/-- TRAJECTORY_COPY (R401): the newest complete record of a pair's trajectory ring, as its sync object shows it. -/
def execTrajectoryCopy (p : Fin 4) (s : State) : Host.Outcome State Fault Refusal :=
  match (s.pair p).start with
  | none => ok s
  | some x =>
    let v := ((s.sync? x.sync).map (·.value)).getD 0
    if v = 0 ∨ (s.pair p).trajNewest = some (v - 1) then ok s
    else
      let q := v - 1
      match s.readAs (ctlReq x) (some x.stn) (x.ring + q % 2 ^ x.log2 * 4096) 4096 with
      | (s, some b) =>
        if rdLe b 0 8 = (2 * q + 2) % 2 ^ 64 then ok (s.modPair p (fun y => { y with traj := tset y.traj (q % 4) (q, b), trajNewest := some q })) else ok s
      | (s, none) => ok s

/-! ### Setpoints (R402, R403) -/

def readJointSp (b : List Byte) (o : Nat) : JointSp :=
  ⟨rdS32 b o, rdS32 b (o + 4), rdS32 b (o + 8), rdLe b (o + 12) 4, rdLe b (o + 16) 4, rdLe b (o + 20) 4, rdLe b (o + 24) 1⟩

/-- The setpoint block of the shadow buffer. -/
def readSetpoints (b : List Byte) (k : Nat) : Setpoints :=
  ⟨k, k * 250000, rdLe b 8 1, (List.range 16).map (fun i => readJointSp b (64 + 32 * i))⟩

/-- A commit that counts (R403): it is shown, measured against a fence, and applied where no stop is latched on the link. -/
def State.acceptCommit (s : State) (l : Fin 4) (k : Nat) (block : List Byte) : State :=
  let s := (s.setN (R.CTL_P_LAST_COMMIT l) k).setFld (R.RFX_L_STATUS l) 16 16 k
  let s := match (s.pair l).measured with
    | some t => s.maxR (R.CTL_P_TAKEOVER_NS l) (min (s.now - t) 0xFFFFFFFF)
    | none => s
  let s := s.modPair l (fun x => { x with committed := true, grace := false, measured := none })
  let s := s.modRl l (fun x => { x with commitAt := some s.now })
  if s.lstate l = 4 ∨ s.lstate l = 5 ∨ s.lstate l = 6 then s.permit
  else
    let sp := readSetpoints block k
    let s := (s.modRl l (fun x => { x with sp := some sp })).setFld (R.RFX_L_STATUS l) 4 3 sp.step
    ((if sp.step = 4 then s.raiseOnce 9 else s).resumeLink l).permit

/-- SETPOINT_COMMIT: a write of RFX_L_COMMIT by a core of a pair, or by another agent (none), with the block it left in the shadow
buffer and its exchange block. -/
def execSetpointCommit (l : Fin 4) (writer : Option (Fin 4 × Fin 2)) (tick : Nat) (block exchange : List Byte) (s : State) : Host.Outcome State Fault Refusal :=
  let s := if s.commitLate l then (s.lateBit l).failActive l else s
  let active := writer == some (l, s.activeCore l) && s.canFail l && !s.bit (R.CTL_P_STATUS l) 5
  if active ∧ (s.pair l).tick = some tick ∧ tick = s.regN R.CTL_TICK then
    ok ((s.modPair l (fun x => { x with exchange := slice exchange 0 1024 })).acceptCommit l tick block)
  else ok (s.bump (R.RFX_L_REJ_CNT l)).permit

/-! ### The mirror engine (R409) -/

/-- SNAP_GO: after its commit the active core starts the copy of its snapshot source; the target's marker is zeroed first. -/
def execSnapGo (p : Fin 4) (core : Fin 2) (source : List Byte) (s : State) : Host.Outcome State Fault Refusal :=
  let x := s.pair p
  match x.start, x.tick with
  | some st, some k =>
    if core ≠ s.activeCore p ∨ !s.canFail p ∨ !x.committed ∨ x.copy.isSome ∨ x.snapDone ∨ !s.hasStandby p ∨ s.pairState p = 3 then ok s
    else
      let target : Fin 2 := if k % 2 = 0 then 0 else 1
      let s := s.modCore p (otherCore core) (fun c => { c with bufs := vmod c.bufs target (fun b => { b with marker := none }) })
      ok (s.modPair p (fun x => { x with copy := some ⟨k, s.now, slice source 0 st.snapBytes⟩ }))
  | _, _ => ok s

/-- The instant at which a copy's payload has been copied, at 38.4 GB/s. -/
def SnapCopy.end_ (c : SnapCopy) : Nat := c.since + (10 * c.payload.length + 383) / 384

/-- The payload is in place and its marker is written; a pair that waited for its standby is DUAL. -/
def State.snapshotEnds (s : State) (p : Fin 4) : State :=
  match (s.pair p).copy with
  | none => s
  | some c =>
    if !s.due c.end_ then s
    else
      let target : Fin 2 := if c.n % 2 = 0 then 0 else 1
      let b : SnapBuffer := ⟨some (0x50544E53, c.payload.length, c.n, crc32c c.payload), c.payload⟩
      let s := s.modCore p (otherCore (s.activeCore p)) (fun x => { x with bufs := x.bufs.set target.val b target.isLt })
      let s := (s.modPair p (fun x => { x with copy := none, snapDone := true })).setN (R.CTL_P_LAST_SNAP p) c.n
      let s := if s.pairState p = 5 then s.setPairState p 2 else s
      (s.showAge p).startDone p

/-- A core that comes back joins the pair again: the active core copies the image to it, and its next snapshot makes it the standby
(R414). -/
def State.rejoinCore (s : State) (p : Fin 4) (c : Fin 2) : State :=
  let s := s.modCore p c (fun x => { x with up := true })
  if s.pairRunning p ∧ (s.pair p).fence.isNone ∧ c ≠ s.activeCore p then
    (s.modCore p c (fun x => { x with image := ((s.pair p).cores[s.activeCore p]).image })).setPairState p 5
  else s

/-! ### Commands (R430) -/

/-- A pair operand, its link enabled. -/
def State.pairArg (s : State) (c : Cmd) : Option (Fin 4) :=
  let p := Desc.num c.desc 0x20 1
  if h : p < 4 then (if s.limbEnabled ⟨p, h⟩ then some ⟨p, h⟩ else none) else none

def State.ctlPairCheck (s : State) (c : Cmd) : Option (Nat × Nat) := if (s.pairArg c).isNone then some (stREJECTED, 0x80) else none

def State.ctlLoadCheck (s : State) (c : Cmd) : Option (Nat × Nat) :=
  let len := Desc.num c.desc 0x24 4
  firstEnd [((s.pairArg c).isNone, stREJECTED, 0x80),
    (decide (len < 64 ∨ 327680 < len) || !s.mayUse c (Desc.num c.desc 0x28 8) len, stREJECTED, 0x81)]

/-- CTL_LOAD: the image goes into both cores. -/
def execCtlLoad (cmd : Nat) (s : State) : Host.Outcome State Fault Refusal :=
  ok (s.startCtl cmd 0x80 State.ctlLoadCheck (fun s c =>
    match s.pairArg c with
    | none => s
    | some p =>
      if s.pairRunning p then s.endCmd cmd stBUSY 0x82 0 0
      else
        let len := Desc.num c.desc 0x24 4
        match s.block c (Desc.num c.desc 0x28 8) len with
        | none => s.endCmd cmd stREJECTED 0x81 0 0
        | some b =>
          let s := s.modPair p (fun x => { x with cores := x.cores.map (fun k => if k.up then { k with image := some b } else k) })
          ((if (s.pair p).cores.toList.any (·.up) then s.setPairState p 1 else s)).endCmd cmd stOK 0 0 0))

*Requirement*. Your answer must be the lines from the first line of the records through the line containing "(s, some b) =>", copied exactly.

*Output for this task*.
/-- TRAJECTORY_COPY (R401): the newest complete record of a pair's trajectory ring, as its sync object shows it. -/
def execTrajectoryCopy (p : Fin 4) (s : State) : Host.Outcome State Fault Refusal :=
  match (s.pair p).start with
  | none => ok s
  | some x =>
    let v := ((s.sync? x.sync).map (·.value)).getD 0
    if v = 0 ∨ (s.pair p).trajNewest = some (v - 1) then ok s
    else
      let q := v - 1
      match s.readAs (ctlReq x) (some x.stn) (x.ring + q % 2 ^ x.log2 * 4096) 4096 with
      | (s, some b) =>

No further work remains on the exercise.